_Assignment:_
Find the line in the entries below that contains "else s.specMiss c).postInc". Repeat it exactly, and every line after it through the line that contains "d)).postInc p b i)".

-------- Records provided --------

-- ==== Sys2Proof/Machine/AccessOps.lean ====
section
/-! DEFINITION. The micro-orders of the load and store sequencers (R94, R199, R235, R236, R303 to R308). -/

namespace Sys2Proof.Machine

open Sys2Proof

/-! ### Addresses (R303) -/

/-- The address of a layout-L access: AB + OFF × 8 (R303). -/
def State.accessVa (s : State) (b : BitVec 4) (o : BitVec 12) : DWord := s.a b + o.signExtend 64 * 8

/-- The post-increment of AB (R303). -/
def State.postInc (s : State) (p : BitVec 1) (b i : BitVec 4) : State :=
  if p = 1 then s.putWord (s.aTarget b) 1 (s.a b + s.a i) else s

/-- Whether an address lies in the tier-0 window (R303). -/
def inWindow (va : DWord) : Bool := decide (0xFFFFFFFFFFC00000 ≤ va.toNat)

/-- The alignment error of an access micro-order (R304): a window address names no segment slot (R185). -/
def misaligned (va : DWord) : FaultInfo := progError 2 3 va (if inWindow va then 0 else vaSlot va)

/-- The main-file byte of a window address. -/
def windowOff (va : DWord) : Nat := va.toNat % 2 ^ 22

/-- Whether `n` bytes from a main-file byte lie in held slots (R35). -/
def TaskCtx.holdsBytes (t : TaskCtx) (o n : Nat) : Bool := t.holdsRow (o / 256) && t.holdsRow ((o + n - 1) / 256)

/-- Whether one of some main-file bytes lies in a slot that a nest owns. -/
def TaskCtx.ownsBytes (t : TaskCtx) (os : List Nat) : Bool := ((os.map (· / 16384)).eraseDups).any t.owned

/-- `n` rows of the main file from row `r` on, as R286 shows owned rows. -/
def State.viewRows (s : State) (c r : Nat) : Nat → Nat
  | 0 => 0
  | n + 1 => (s.viewRow c r).toNat + 2 ^ 2048 * s.viewRows c (r + 1) n

/-- `n` bytes of the main file from byte `o`, as R286 shows owned rows. -/
def State.readFile (s : State) (c o n : Nat) : Nat :=
  s.viewRows c (o / 256) ((o % 256 + n + 255) / 256) / 2 ^ (8 * (o % 256)) % 2 ^ (8 * n)

/-- What the store sequencer reads of the main file: its own stores there, whenever they performed, come first (R85, assumption 106). -/
def State.ownView (s : State) : State := if s.cur.agent = .store then { s with acMem := none } else s

/-- Whether a read of `n` bytes of the main file from byte `o` meets an error (R201). -/
def State.fileBad (s : State) (c o n : Nat) : Bool := s.poisonedIn (filePlace c o) n

/-- The registers, step and results in flight to which a faulting far access takes its sequencer back (R199). -/
def State.checkpoint (s : State) : Ckpt :=
  let r := s.me.regs
  { regs := if s.cur.agent = .store then r.aStore else r.aLoad
    step := s.bundle
    pipe := (s.pipe s.cur.core s.cur.agent).filter (fun f => match f.target with | .aLoad _ | .aStore _ => true | _ => false)
    stores := s.me.stqs }

/-- A far access takes the checkpoint with it. -/
def State.stampCkpt (s : State) (ck : Ckpt) : State :=
  { s with transit := s.transit.map (fun a => if a.id + 1 = s.nextId then { a with ckpt := some ck } else a) }

/-- Whether a tier-2 to tier-4 load of the load sequencer has not performed, which holds back a micro-order that writes
anything other than its a registers, step counter or queues (R199). -/
def State.farLoads (s : State) : Bool :=
  s.cur.agent == .load && s.transit.any (fun x => x.of s.cur.core .load && decide (2 ≤ x.tier) &&
    (match x.kind with | .load _ => true | _ => false))

/-- A micro-order that R199 holds back. -/
def precise (body : State → Out) (s : State) : Out := if s.farLoads then block s .farLoads else body s

/-! ### Memory micro-orders (R304) -/

/-- No operation (R236). -/
def execAnop (s : State) : Out := .next s

/-- Reads 256 B and pushes them (R304). -/
def execLdq (q b i : BitVec 4) (p k : BitVec 1) (o : BitVec 12) (s : State) : Out :=
  let va := s.accessVa b o
  let c := s.cur.core
  if s.cur.agent ≠ .load then raise (reservedField 12) s
  else if va.toNat % 8 ≠ 0 then raise (misaligned va) s
  else if inWindow va then
    if !s.me.holdsBytes (windowOff va) 256 then raise (progError 2 3 va) s
    else if !s.canPush q.toNat then block s (.push q.toNat)
    else if s.fileBad c (windowOff va) 256 then raise { poisonFault s (inRange (filePlace c (windowOff va)) 256) va 3 with slot := 0 } s
    else
      let v := BitVec.ofNat 2048 (s.readFile c (windowOff va) 256)
      let id := s.nextId
      let s := s.reserve q.toNat { id := 0, mask := BitVec.allOnes 128, va := some va, step := s.bundle }
      .next ((s.put { target := .qent q.toNat id, data := v, left := 5 }).postInc p b i)
  else
    let entry : QEntry :=
      { id := 0, mask := BitVec.allOnes 128, va := some va, skew := k == 1, step := s.bundle }
    match s.lookup c va 256 .load 3 with
    | .error f => raise f s
    | .ok _ =>
      if !s.canPush q.toNat then block s (.push q.toNat)
      else
        let ck := s.checkpoint
        let id := s.nextId
        let s' := s.reserve q.toNat entry
        match s'.request { kind := .load false, va := va, offs := List.range 256, mode := .load, skew := k == 1,
                           dest := .qent q.toNat id, opf := 3, agent := .load } with
        | .fault f => raise f s
        | .wait why => block s why
        | .near d ps s' =>
          if s'.poisoned ps then raise (poisonFault s (inUnits ps) va 3) s
          else
            let s' := if d.cd then s'.updShared c (fun h =>
              { h with queue := h.queue.set q.toNat (recordBlocks id ps (h.queue.get q.toNat [])) }) else s'
            .next ((s'.put { target := .qent q.toNat id, data := loadValue false (readPlaces s.mem ps), left := 5 }).postInc
              p b i)
        | .sent s'' => .next ((s''.stampCkpt ck).postInc p b i)

/-- The byte offsets that a queue entry's mask enables, in lanes of `lane` bytes. -/
def maskOffs (m : Mask) (lane : Nat) : List Nat := (List.range 256).filter (fun i => m.getLsbD (i / lane))

/-- The bytes of a vector at offsets. -/
def bytesAt (v : VReg) (os : List Nat) : List Byte := os.map (fun o => BitVec.ofNat 8 (v.toNat / 2 ^ (8 * o)))

/-- The store sequencer has issued an `STQ` (R199). -/
def State.countStq (s : State) : State := s.updMe (fun t => { t with stqs := t.stqs + 1, stqsDone := max t.stqsDone (t.stqs + 1) })

/-- The entry of an `STQ` leaves its queue (R304). -/
def State.popStore (s : State) (q : Nat) : State := (s.popQueue q).countStq

/-- A store to bytes of the main file as an access of the issuing agent, without a segment (R303): it follows the agent's accesses to its own
near store and main file (R86) and its acquires (R107). -/
def State.fileAccess (s : State) (q : Request) (os : List Nat) : Access :=
  { id := s.nextId, core := s.cur.core, agent := q.agent, kind := q.kind, va := q.va, slot := 64, vf := s.me.id.vf, tier := 0,
    offs := q.offs, places := os.map (filePlace s.cur.core), data := q.data, exec := q.exec, opf := BitVec.ofNat 8 q.opf, lag := q.lag,
    step := s.stepOf s.cur.core q.agent, lid := s.me.id.lid, after := s.nearIds ++ s.acqIds 1 }

/-- Pops an entry and stores its enabled lanes (R304), which perform as class AS gives (R154). One that the sequencer passes again after a fault has its data in a pending store
or has performed: it only moves its base on (R199, assumption 20). -/
def execStq (q b i : BitVec 4) (p k : BitVec 1) (o : BitVec 12) (s : State) : Out :=
  let va := s.accessVa b o
  let c := s.cur.core
  if s.cur.agent ≠ .store then raise (reservedField 12) s
  else if s.me.stqs < s.me.stqsDone then .next (s.countStq.postInc p b i)
  else if va.toNat % 8 ≠ 0 then raise (misaligned va) s
  else
    match s.queue q.toNat with
    | [] => block s (.pop q.toNat)
    | e :: _ =>
      let offs := maskOffs e.mask s.laneBytes
      let store : Request :=
        { kind := .store, va := va, offs := offs, mode := .store, skew := k == 1, data := bytesAt e.data offs, exec := true, opf := 3,
          agent := .store, lag := 3 }
      if inWindow va then
        let os := offs.map (fun x => windowOff va + x)
        if !s.me.holdsBytes (windowOff va) 256 then raise (progError 2 3 va) s
        else if s.me.ownsBytes os then raise { cls := 5, kind := 1, opf := 3, addr := va } s
        else if !s.canPop q.toNat then block s (.pop q.toNat)
        else if offs.isEmpty then .next ((s.popStore q.toNat).postInc p b i)
        else .next (((s.send (s.fileAccess store os)).popStore q.toNat).postInc p b i)
      else
        match s.lookup c va 256 .store 3 with
        | .error f => raise f s
        | .ok d =>
          let pending := (s.transit.filter (fun x => x.of c .store && decide (2 ≤ x.tier))).length
          if !s.canPop q.toNat then block s (.pop q.toNat)
          else if 2 ≤ d.tier ∧ 8 ≤ pending then block s .pendingStores
          else if offs.isEmpty then .next ((s.popStore q.toNat).postInc p b i)
          else
            let ck := s.checkpoint
            match s.request store with
            | .fault f => raise f s
            | .wait why => block s why
            | .near _ _ s' | .sent s' => .next (((s'.popStore q.toNat).stampCkpt ck).postInc p b i)

/-- SPECMISS counts a dropped speculative access (R30). -/
def State.specMiss (s : State) (c : Nat) : State := s.updShared c (fun h => { h with specmiss := h.specmiss + 1 })

/-- A prefetch of 256 B: speculative, so no condition faults, and only those of R14, R15, R22, R26 and R27 count (R30, R304). -/
def execPref (b i : BitVec 4) (p k : BitVec 1) (o : BitVec 12) (s : State) : Out :=
  let va := s.accessVa b o
  let c := s.cur.core
  if s.cur.agent ≠ .load then raise (reservedField 12) s
  else if s.farLoads then block s .farLoads
  else if inWindow va then .next (s.postInc p b i)
  else
    match s.lookup c va 256 .load 3 with
    | .error _ => .next ((s.specMiss c).postInc p b i)
    | .ok d =>
      if d.tier = 1 then
        if !s.unitReady (d.unit 0) then block s .none
        else .next ((if d.homeCore = c ∧ s.leaseOk (d.unit 0) d.lease (BitVec.ofNat 8 d.lgen) [nearPlace c (d.base + vaOff va)] [] then s
                else s.specMiss c).postInc p b i)
      else
        let q : Request := { kind := .prefetch, va := va, offs := List.range 256, mode := .load, skew := k == 1, opf := 3, agent := .load }
        .next ((s.send (s.mkAccess c q d)).postInc p b i)

/-- ad := the 8 B at the address (R304). -/
def execAld (d b i : BitVec 4) (p k : BitVec 1) (o : BitVec 12) (s : State) : Out :=
  let va := s.accessVa b o
  let c := s.cur.core
  if va.toNat % 8 ≠ 0 then raise (misaligned va) s
  else if inWindow va then
    if !s.me.holdsBytes (windowOff va) 8 then raise (progError 2 3 va) s
    else
      let u := s.flushNear
      if u.fileBad c (windowOff va) 8 then raise { poisonFault u (inRange (filePlace c (windowOff va)) 8) va 3 with slot := 0 } u
      else .next ((u.postInc p b i).putWord (s.aTarget d) 4 (BitVec.ofNat 64 ((u.ownView).readFile c (windowOff va) 8)))
  else
    let ck := s.checkpoint
    match s.request { kind := .load false, va := va, offs := List.range 8, mode := .load, skew := k == 1,
                      dest := s.aTarget d, opf := 3, agent := s.cur.agent } with
    | .fault f => raise f s
    | .wait why => block s why
    | .near _ ps u =>
      if u.poisoned ps then raise (poisonFault u (inUnits ps) va 3) u
      else .next ((u.postInc p b i).putWord (s.aTarget d) 4 (BitVec.ofNat 64 (ofBytes (readPlaces u.mem ps))))
    | .sent s' => .next ((s'.stampCkpt ck).postInc p b i)

/-! ### Address arithmetic (R305) -/

/-- A result of class S1 for a`d`. -/
def addrResult (d : BitVec 4) (v : DWord) (s : State) : Out := .next (s.putWord (s.aTarget d) 1 v)

/-- ad := ab + sext(imm) (R305). -/
def execAaddi (d b : BitVec 4) (i : BitVec 18) (s : State) : Out := addrResult d (s.a b + i.signExtend 64) s
/-- ad := ab + ai (R305). -/
def execAadd (d b i : BitVec 4) (s : State) : Out := addrResult d (s.a b + s.a i) s
/-- ad := ab − ai (R305). -/
def execAsub (d b i : BitVec 4) (s : State) : Out := addrResult d (s.a b - s.a i) s
/-- ad := ab << n (R305). -/
def execAslli (d b : BitVec 4) (n : BitVec 6) (s : State) : Out := addrResult d (s.a b <<< n.toNat) s
/-- ad[63:46] := imm, with ad[45:0] kept (R305). -/
def execAseth (d : BitVec 4) (i : BitVec 18) (s : State) : Out :=
  addrResult d ((i.setWidth 64 <<< 46) ||| (s.a d &&& 0x3FFFFFFFFFFF)) s
/-- ad := ab AND sext(imm) (R305). -/
def execAandi (d b : BitVec 4) (i : BitVec 18) (s : State) : Out := addrResult d (s.a b &&& i.signExtend 64) s

/-! ### Branches (R306) -/

/-- The branch (R306). -/
def execAjmp (o : BitVec 16) (s : State) : Out := .next (s.jump (s.stepTo o))
/-- The branch when ab is not 0 (R306). -/
def execAbnz (b : BitVec 4) (o : BitVec 16) (s : State) : Out := .next (if s.a b = 0 then s else s.jump (s.stepTo o))
/-- ab := ab − 1, and the branch when the new ab is not 0 (R306). -/
def execAloop (b : BitVec 4) (o : BitVec 16) (s : State) : Out :=
  let v := s.a b - 1
  let s' := s.putWord (s.aTarget b) 1 v
  .next (if v = 0 then s' else s'.jump (s.stepTo o))

/-! ### Tokens, halt, fences and system registers (R307) -/

/-- The signal of R90 by the access sequencer (R307). -/
def execAtsig (k : BitVec 4) (s : State) : Out := precise (tokenSignal k.toNat) s
/-- The wait of R90 by the access sequencer (R307). -/
def execAtwait (k : BitVec 4) (s : State) : Out := precise (tokenWait k.toNat) s
/-- The access sequencer enters HALTED (R148, R199, R307). -/
def execAhalt (s : State) : Out :=
  precise (fun s => .next (s.updMe (fun t => t.updSeq s.cur.agent (fun q => { q with st := .halted })))) s
/-- `AFENCE.REL` (R199, R307). -/
def execAfenceRel (o : BitVec 5) (s : State) : Out := precise (fence 0 o) s
/-- `AFENCE.ACQ` (R199, R307). -/
def execAfenceAcq (o : BitVec 5) (s : State) : Out := precise (fence 1 o) s
/-- `AFENCE.FULL` (R199, R307). -/
def execAfenceFull (o : BitVec 5) (s : State) : Out := precise (fence 2 o) s
/-- `AFENCE.X` (R199, R307). -/
def execAfenceX (s : State) : Out := precise (fence 3 0) s

/-- Reads a system register or pops an output FIFO into ad (R307). -/
def execAmfsr (d : BitVec 4) (n : BitVec 1) (r : BitVec 12) (s : State) : Out :=
  if isOutFifo r then
    precise (fun s =>
      match s.popOut (outEngine r) with
      | some (v, s') => .next (s'.putWord (s.aTarget d) 2 v)
      | none => if n = 1 then .next (s.putWord (s.aTarget d) 2 0) else block s (.output (engineNum (outEngine r)))) s
  else .next (s.putWord (s.aTarget d) 2 (s.readSys r.toNat))

/-- Appends to an input FIFO (R307). -/
def execAmtsr (d b : BitVec 4) (n : BitVec 1) (r : BitVec 12) (s : State) : Out :=
  precise (fun s =>
    match s.append (inEngine r) ((s.a b).setWidth 32) with
    | .taken s' => .next (if n = 1 then s'.putWord (s.aTarget d) 2 1 else s')
    | .full => if n = 1 then .next (s.putWord (s.aTarget d) 2 0) else block s (.input (engineNum (inEngine r)))
    | .waits => block s (.ops (s.acqIds (engineClass (inEngine r))))
    | .party k => raise (partyError k) s
    | .reserved => raise (reservedField 3) s) s

/-! ### Rings (R308) -/

/-- The observer mask of the access-side ring operations: C, the default mask (assumption 14). -/
def ringMask : BitVec 5 := 1

/-- Producer claim: ad := CLP (R308). -/
def execArprod (d b : BitVec 4) (s : State) : Out :=
  precise (ringOp 0 (s.a b) 0 ringMask 3 (fun v s => .next (s.putWord (s.aTarget d) 1 v))) s
/-- Publish of the count in ad (R308). -/
def execArpub (d b : BitVec 4) (s : State) : Out :=
  precise (ringOp 1 (s.a b) ((s.a d).setWidth 32) ringMask 3 (fun _ s => .next s)) s
/-- Consumer claim: ad := CLC (R308). -/
def execArcons (d b : BitVec 4) (s : State) : Out :=
  precise (ringOp 2 (s.a b) 0 ringMask 3 (fun v s => .next (s.putWord (s.aTarget d) 1 v))) s
/-- Release of the count in ad (R308). -/
def execArrel (d b : BitVec 4) (s : State) : Out :=
  precise (ringOp 3 (s.a b) ((s.a d).setWidth 32) ringMask 3 (fun _ s => .next s)) s

end Sys2Proof.Machine
end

--------

_Result of this exercise:_
                else s.specMiss c).postInc p b i)
      else
        let q : Request := { kind := .prefetch, va := va, offs := List.range 256, mode := .load, skew := k == 1, opf := 3, agent := .load }
        .next ((s.send (s.mkAccess c q d)).postInc p b i)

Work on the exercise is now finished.